08 January 2008

Running Away - Wanna Join Me?

I want to pack my car and just drive away.
I don't want to figure things out. I don't want to make phone calls. I don't want to try and figure out the unemployment system. I don't want to assist my husband in finding a job. I don't want to talk to the water, electric, phone companies and work out arrangements again. I don't want to be the only one it seems that cares if we eat next week.
I really don't want to be a wife or mother right now either - and that is rare for me since it is all I really ever wanted out of life. I just don't want to take care of one other living thing and be responsible to solve everybody's problems.
I don't want to juggle a budget, plan a menu, clean a toilet, wash laundry, remind people do to their chores or make phone calls, take down a Christmas tree, or sweep a room. I just want to quit everything.
In 20 minutes this feeling will probably go away. In fact just writing it out makes me feel a little wee bit better.
This is real people. Blogs don't get any more raw than this.

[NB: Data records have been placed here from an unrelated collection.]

-- ==== Sys2Proof/Machine/Csr.lean ====
section
/-! DEFINITION. System registers (06 R136 to R138, 13 R293): reads, writes, privilege, and the fields that a write keeps. -/

namespace Sys2Proof.Machine

/-- LPART of a core (06 Table 06.6). -/
def lpartOf (c : Core) : Word :=
  word (([0, 1, 2, 3].map (fun j =>
    let x := c.slice j
    (x.owner.toNat + (if x.held then 4 else 0) + 8 * x.req.toNat + (if x.pend then 32 else 0)) * 256 ^ j)).sum)

/-- HARTID of a hart (06 Table 06.5). -/
def hartIdOf (h : Nat) : Word := word (Config.pkg.toNat * 4096 + h % 4096)

/-- The value that a system register number reads, for a hart (06 Table 06.4). -/
def csrValue (s : State) (h n : Nat) : Word :=
  let x := getHart s h
  let c := getCore s (coreOf h)
  match n with
  | 0x000 => x.csr.fpctl
  | 0x001 => x.csr.fpflags
  | 0x008 => x.getSh 0
  | 0x009 => x.getSh 1
  | 0x00A => x.getSh 2
  | 0x00B => x.getSh 3
  | 0x00C => x.getSh 4
  | 0x00D => x.getSh 5
  | 0x00E => x.getSh 6
  | 0x00F => x.getSh 7
  | 0x010 => hartIdOf h
  | 0x011 => x.csr.nestid
  | 0x012 => s.time
  | 0x013 => x.csr.deadline
  | 0x014 => lpartOf c
  | 0x100 => x.csr.tvec
  | 0x101 => x.csr.tcause
  | 0x102 => x.csr.tpc
  | 0x103 => x.csr.tval
  | 0x104 => x.csr.tval2
  | 0x105 => x.csr.tstatus
  | 0x106 => x.csr.residx
  | 0x107 => x.csr.viqpos
  | 0x108 => x.csr.hwm
  | 0x109 => x.csr.vback
  | 0x10A => x.csr.ptroot
  | 0x10B => x.csr.cpyerr
  | 0x10C => x.csr.resthr
  | 0x200 => c.poolReg
  | 0x201 => c.poolScr
  | 0x202 => c.poolL1
  | 0x203 => c.lpwait
  | 0x300 => s.hotidle
  | _ => 0

/-- A write of FPCTL: bits 63:4 are reserved, and RND 5 to 7 stores 0 (02 Table 02.5). -/
def fpctlWritten (v : Word) : Word := (v &&& 8) ||| (if v.toNat % 8 < 5 then v &&& 7 else 0)

/-- A write of VBACK: bits 55:12, with bits 63:56 copies of bit 55 (06 Table 06.5). -/
def vbackWritten (v : Word) : Word :=
  (v &&& 0x00FFFFFFFFFFF000#64) ||| (if v.getLsbD 55 then 0xFF00000000000000#64 else 0)

/-- CPYERR with V cleared if the written V is 0; its other fields are read-only (05 Table 05.6). -/
def cpyerrWritten (old v : Word) : Word := if v.getLsbD 63 then old else old &&& 0x7FFFFFFFFFFFFFFF#64

/-- The state with a system register of a hart written: only the fields that Table 06.5 and its neighbours make writable change. A write
that clears TSTATUS.VQ discards the held image (15 R324). -/
def csrPut (s : State) (h n : Nat) (v : Word) : State :=
  let x := getHart s h
  let c := getCore s (coreOf h)
  let set := fun (r : Csrs) => putHart s h { x with csr := r }
  match n with
  | 0x000 => set { x.csr with fpctl := fpctlWritten v }
  | 0x001 => set { x.csr with fpflags := v &&& 0x3F }
  | 0x008 => putHart s h (x.setSh 0 v)
  | 0x009 => putHart s h (x.setSh 1 v)
  | 0x00A => putHart s h (x.setSh 2 v)
  | 0x00B => putHart s h (x.setSh 3 v)
  | 0x00C => putHart s h (x.setSh 4 v)
  | 0x00D => putHart s h (x.setSh 5 v)
  | 0x00E => putHart s h (x.setSh 6 v)
  | 0x00F => putHart s h (x.setSh 7 v)
  | 0x100 => set { x.csr with tvec := v &&& ~~~3#64 }
  | 0x101 => set { x.csr with tcause := v &&& 0x800000000000003F#64 }
  | 0x102 => set { x.csr with tpc := v &&& ~~~3#64 }
  | 0x103 => set { x.csr with tval := v }
  | 0x104 => set { x.csr with tval2 := v }
  | 0x105 =>
    putHart s h { x with csr := { x.csr with tstatus := v &&& 7 }, held := if v.getLsbD 2 then x.held else [] }
  | 0x106 => set { x.csr with residx := v &&& 0xFFF }
  | 0x107 => set { x.csr with viqpos := v &&& 0x1FFFFF }
  | 0x108 => set { x.csr with hwm := v &&& 0x3FFFFFFFF#64 }
  | 0x109 => set { x.csr with vback := vbackWritten v }
  | 0x10A => set { x.csr with ptroot := v &&& 0x000FFFFFFFFFFFFF#64 }
  | 0x10B => set { x.csr with cpyerr := cpyerrWritten x.csr.cpyerr v }
  | 0x10C => set { x.csr with resthr := v &&& 0xFFFFFFFF#64 }
  | 0x203 => putCore s (coreOf h) { c with lpwait := v &&& 0xFFFF }
  | 0x300 => { s with hotidle := v &&& 0xFFFFFFFF#64 }
  | _ => s

/-- Registers whose every field is read-only to harts (06 R136, 04 R80). -/
def csrReadOnly (n : Nat) : Bool :=
  n == 0x010 || n == 0x011 || n == 0x012 || n == 0x013 || n == 0x014 || n == 0x200 || n == 0x201 || n == 0x202

/-- A hart in user mode may name only the numbers below 0x100 (06 Table 06.4). -/
def csrPriv (x : Hart) (n : Nat) : Bool := x.user && 0x100 ≤ n

/-- Accesses of FPFLAGS wait for the hart's older vector instructions (02 R37, 13 R293). -/
def csrWaits (x : Hart) (n : Nat) : Bool := n == 0x001 && !x.viq.isEmpty

/-- csrr (13 R293). -/
def execCsrr (d : BitVec 5) (c : BitVec 12) (st : State) : Out :=
  live st (fun s =>
    let x := curHart s
    if csrPriv x c.toNat then privTrap s (.csrr d c)
    else if csrWaits x c.toNat then s
    else retireS s d (csrValue s s.cur c.toNat))

/-- A read-modify-write of a system register (13 R293): the old value returns in d. -/
def csrModify (i : Instr) (d : BitVec 5) (n : Nat) (g : Word → Word) (s : State) : State :=
  let x := curHart s
  if csrPriv x n || csrReadOnly n then privTrap s i
  else if csrWaits x n then s
  else
    let old := csrValue s s.cur n
    retireS (csrPut s s.cur n (g old)) d old

/-- csrw (13 R293). -/
def execCsrw (d a : BitVec 5) (c : BitVec 12) (st : State) : Out :=
  live st (fun s => let v := (curHart s).getS a; csrModify (.csrw d a c) d c.toNat (fun _ => v) s)

/-- csrs (13 R293): old OR a. -/
def execCsrs (d a : BitVec 5) (c : BitVec 12) (st : State) : Out :=
  live st (fun s => let v := (curHart s).getS a; csrModify (.csrs d a c) d c.toNat (fun o => o ||| v) s)

/-- csrc (13 R293): old AND NOT a. -/
def execCsrc (d a : BitVec 5) (c : BitVec 12) (st : State) : Out :=
  live st (fun s => let v := (curHart s).getS a; csrModify (.csrc d a c) d c.toNat (fun o => o &&& ~~~v) s)

/-- CPYERR_CLEAR (05 R123): V of a hart's CPYERR becomes 0, and its copy context resumes the command at BYTE. -/
def execCpyerrClear (h : Nat) (st : State) : Out := live st (fun s => csrPut s h 0x10B 0)

end Sys2Proof.Machine
end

Update: Shortly after writing this, I directed all my frustration into completely cleaning out my kitchen. Therapeutic housekeeping! Thanks for all the love.

7 comments:

  1. Yep, I know the feeling, we are in a lot of the same situations financially. Jason has a good job now but it's still going to take a long time to get out of the hole. Now they went and switched his paychecks to every 2 weeks and he was sick and missed work and, and, and, I don't feel like calling the water and sewer people either...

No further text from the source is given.